Around a year after their initial bust, officials in Argentina are still bringing charges in what local news outlets are calling the biggest wildlife case in the nation’s history. The criminal conspiracy case revolves around a high-end hunting outfitter and seven defendants, including hunting guides, a taxidermist, and the two owners of the outfit, who officials have referred to as the “kingpins” of the operation. Prosecutors say it is the first example of poaching and wildlife trafficking being linked to organized crime in Argentina.
The charges range from hunting protected species to trafficking illegal wildlife parts and possessing weapons of war. One of the more severe charges — animal abuse — is related to allegations that the outfitter was trapping and keeping live wild animals in inhumane conditions, including a puma cub, to release for paying hunters.

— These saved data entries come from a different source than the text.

/-- COPY_GRANULE (R126): one granule of a started request: its source is read at the executing places, its destination
written, the kicking core's L1 copies dropped, and its bytes counted, once no older message is on its paths (R62, R63, R66). One that fails
its check stops the request. -/
def execCopyGranule (op u j : Nat) (s : State) : Out :=
  event s fun w =>
    match w.d.copyReq op with
    | none => none
    | some (c, r) =>
      match w.d.engineWho c with
      | none => none
      | some q =>
        let t := c.place.tower
        let k := c.place.core
        let cp := Copy.ofNat r.recd
        let g := u * 2 ^ 32 + j
        if !r.started || r.stopped || r.applied.contains g || !w.d.engineRuns t k .request || decide ((cp.units).1 ≤ u)
            || decide (cp.blocks q.x u ≤ j) then none
        else
          let gran := w.d.localGranules c
          let (lo, n) := cp.span q.x u j
          let ea := (cp.dstOf q.x u + lo) % 2 ^ 64
          let bad := fun (a : Acc) (why tensor space ea : Nat) => w.stopCopy c r
            { r.fault c .violation with
              aform := aformOf space ea, addr := BitVec.ofNat 64 ea
              viol := some { tensor := tensor, why := why, access := a.code, space := space, iaddr := some (BitVec.ofNat 64 r.recOff) } }
          let err := fun (x : BRef) =>
            let f := placeFault x.key x.tag t k
            w.stopCopy c r { r.fault c .uncorrectable with aform := f.aform, addr := f.addr }
          let down := fun (l space ea : Nat) =>
            w.stopCopy c r { r.fault c .linkDown with engine := .link, unit := l, aform := aformOf space ea, addr := BitVec.ofNat 64 ea }
          match w.copySource q gran cp u lo n with
          | .bad why tensor space ea => some (bad .copySrc why tensor space ea)
          | .error x => some (err x)
          | .down l space ea => some (down l space ea)
          | .held => none
          | .ok bytes =>
            match w.locate q gran .copyDst cp.dspace ea n with
            | .ok refs =>
              match w.d.linkFor t refs, w.d.meetsBad true refs with
              | some l, _ => some (down l cp.dspace ea)
              | none, some x => some (err x)
              | none, none =>
                if w.passes t k (w.copyReads q gran cp u lo n ++ refs) then none
                else
                let grid := w.d.gridId c
                let w := (w.touch t k 0 grid (w.copyReads q gran cp u lo n)).touch t k cp.hint grid refs
                let w := (w.apply (refs.zip bytes)).dropL1 t k (lineTags refs)
                let w := w.mod fun d => d.modCopy c op fun r => { r with applied := r.applied ++ [g], bytesDone := r.bytesDone + n }
                let w := if cp.noarr then w
                  else w.arrivalAdd (granKey t k gran (16 * cp.arrive)) (16 * cp.arrive) n fun reason =>
                    { r.fault c reason with detail := r.recOff + n * 2 ^ 32 }
                some (if r.applied.length + 1 == cp.granules q.x then w.endCopy c op else w)
            | .bad why tensor => some (bad .copyDst why tensor cp.dspace ea)
            | _ => none

/-! ## Arrival words (R128 to R131, R309) -/

/-- The GEN of an arrival word. -/
def Work.genAt (w : Work) (key : Nat) : Nat := w.num (key + 8) 4

/-- The word an arrival instruction names, its checks made (R290, R309). -/
def Iss.arrivalWord (i : Iss) (w : Work) (a : Acc) (ra : Nat) (off : Word) (k : Nat → Nat → Work → Res) : Res :=
  let ea := i.ea0 ra off
  if ea % 16 != 0 then .fault (i.misaligned .misaligned 2 [(i.l0, ea)])
  else i.find0 w a 2 16 ea fun x w => (i.clash w [x]).bind fun w => k ((x.refs.headD { key := 0 }).key) ea w

/-- ARRS or ARRA issued (R309): it takes effect in the word's bank. -/
def Iss.startArrival (i : Iss) (w : Work) (arm : Bool) (target ra : Nat) (off : Word) : Res :=
  (i.ready w).bind fun w => (i.room w 2 1).bind fun w =>
    i.arrivalWord w .atomic ra off fun key ea w => .ok (i.newOp w 2 (.arrival key ea arm target) [] 0).2
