/-- Whether an operation of a crew has to write a register before the crew counts as stopped (R241, R412): not one that the save withdraws, nor
one that waits as assumptions 52 and 53 say. -/
def Dev.owesRegister (d : Dev) (c : Crew) (o : Op) : Bool :=
  o.crew == c.id && !o.done && (c.pend.any fun p => p.op == o.id) && (match o.kind with
    | .sampler => !d.samplerWaits c o
    | .ring .. => o.withdrawn.isNone
    | .version .. => o.withdrawn.isNone
    | .receive _ => false
    | .atomic .. => d.owedAtHalt o
    | _ => !d.stuck o)

/-- Whether a crew that issues nothing any more has still to have registers written. -/
def Dev.unwritten (d : Dev) (c : Crew) : Bool := d.ops.any (d.owesRegister c)

/-! ## The handler crews (R407) -/

/-- A handler crew as it starts (R407). -/
def handlerCrew (id lid entry : Nat) (pl : Place) (age : Nat) : Crew :=
  { id := id, place := pl, home := pl, handler := true, age := age, gbud := 64, allot := BitVec.allOnes 64
    threads := List.replicate 32 { pc := BitVec.ofNat 64 entry }
    regs := (List.range 64).map fun r => match r with
      | 63 => .aff 0 1
      | 60 => .uni (BitVec.ofNat 64 lid)
      | 59 => .uni (BitVec.ofNat 64 (clusterOf pl.core))
      | 58 => .uni (BitVec.ofNat 64 pl.tower)
      | _ => .uni 0 }

/-- A handler crew started in slot 32 of every present core of a partition. -/
def Work.startHandlers (w : Work) (p : Part) : Work :=
  match p.handler with
  | none => w
  | some (entry, _, _) =>
    let w := (w.logical p).foldl (fun (w : Work) c =>
      let (occ, w) := w.occupy c.1 c.2 32
      let (id, w) := w.newId
      let y := handlerCrew id (w.logicalId c.1 c.2) entry { tower := c.1, core := c.2, slot := 32, occ := occ } w.d.youngest
      w.mod fun d => { d with crews := d.crews ++ [y] }) w
    w.mod fun d => d.modPart p.low fun p => { p with halt := { p.halt with phase := .handling, handlersLeft := (w.logical p).length } }

/-! ## ABND (R171) -/

/-- ABND set in the cells that a team has published to and not finished, and nothing else of them changed; a cell whose page no longer
translates gets none (assumption 67). -/
def Work.abandon (w : Work) (p : Part) (x : Ctx) (t : Team) : Work :=
  (t.tiles.filter (·.out)).foldl (fun (w : Work) e =>
    match w.locate (p.who x) [] .load 0 e.cell.toNat 32 with
    | .ok refs =>
      let key := (refs.headD { key := 0 }).key
      let v := w.num key 32
      if bit 16 v then w else w.putCellBytes key [(2, bits 23 16 v ||| 4)]
    | _ => w) w

/-- The teams of the crews that the fault records of the present halt name, by the ids their crews have or have had (assumption 24). -/
def Dev.faultedTeams (d : Dev) (h : Halt) : List Team :=
  let ids := (h.records.filter fun r => r.info.isFault).map fun r => r.info.crew
  let teams := (d.crews.filter fun c => !c.handler && ids.contains c.place.gid).map (·.team)
  d.teams.filter fun t => teams.contains t.id || t.gone.any ids.contains

/-- HALT_COMPLETE (R400, R171, R407, R439): every engine of a halting partition has stopped and the accesses sent are complete:
ABND is set, the driver is told, and the handler crews start. -/
def execHaltComplete (low : Nat) (s : State) : Out :=
  event s fun w =>
    match w.d.parts.find? fun p => p.low == low with
    | none => none
    | some p =>
      let mine := fun (o : Op) => match w.d.crew o.crew with
        | some c => p.towers.contains c.place.tower
        | none => false
      if p.halt.phase != .stopping || (w.engines p).any (fun e => !p.halt.stopped.contains e) || w.d.ops.any (fun o => w.d.owedAtHalt o && mine o) then none
      else
        let w := match p.ctx.bind w.d.ctx with
          | some x => (w.d.faultedTeams p.halt).foldl (fun (w : Work) t => w.abandon p x t) w
          | none => w
        let body := natLe 4 p.halt.halts ++ natLe 4 0 ++ w.gets (recordKey low 0) 64
        let w := w.mod fun d => d.noticeAll 2 low (p.ctx.getD 0) body
        some (w.startHandlers p)

/-! ## Dispositions (R406, R411) -/

/-- The disposition the handler wrote in a record; 0 for a record that is not in the stop area. -/
def Work.disp (w : Work) (low : Nat) (r : HaltRec) : Nat :=
  if r.index < stopRecords then (w.get (recordKey low r.index + 28)).toNat % 16 else 0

Officials also tacked on additional charges earlier this year, according to Mongabay, when one of the kingpins and key defendants, Carlos Pablo Escontrela, tried fleeing the country. He was arrested in January at the Tancredo Neves International Bridge that crosses into Brazil.
The other key defendant, Jorge Nestor Noya, is the owner of Caza & Safaris. Prosecutors allege that Escontrela, through his company Los Moros, ran a front operation for Noya’s outfit to make it appear legal and legitimate to traveling hunters. They say Noya, Escontrela, and their accomplices took Europeans and Americans on illegal hunts in different parts of Argentina, Bolivia, and Brazil, where they regularly targeted protected species. The outfit would then ship the illegal trophies out of the country using falsified documents and help from a middleman, Federico Manuel Testa.
“The organization hunted everything that was prohibited and that the deep pockets of clients could afford,” the Federal Prosecutor’s Office said in a report shared with Insight Crime.
3,000 Trophies, 35 Firearms, and One Live Cub
The initial bust that exposed the alleged crime ring took place one night in August 2024. It involved 13 separate raids coordinated by 70 agents with Argentina’s Environmental Control Brigade.
By the end of the sweeps, agents had seized more than 3,000 hunting trophies (many of them protected native species), along with 35 firearms and thousands of rounds of ammunition that did not have the proper permits, according to Mongabay. One rifle, chambered in .375, had its serial number filed off, while two other rifles featured illegal built-in suppressors. (This could explain why the charge related to “weapons of war” was added.)
Mongabay reports that agents also found a pen with live peccaries and one live puma cub in captivity at one of the hunting grounds owned by Escontrela during the August 2024 raids. The cub was being kept in an old fuel barrel without water. Although Escontrela’s attorney has denied wrongdoing in both instances, prosecutors allege that the animals were being held there to be hunted later by paying clients.
Noya, who remains under house arrest in Argentina on the current charges, is also wanted in Bolivia for illegally hunting jaguars in a national park. Bolivian authorities have accused Noya of “biocide” and “destruction of natural heritage,” but they have been unable to extradite him because of the pending organized crime case in Argentina, according to Noticias Ambientes. A court date for the Argentina case had not been set as of Thursday, Mongabay reports.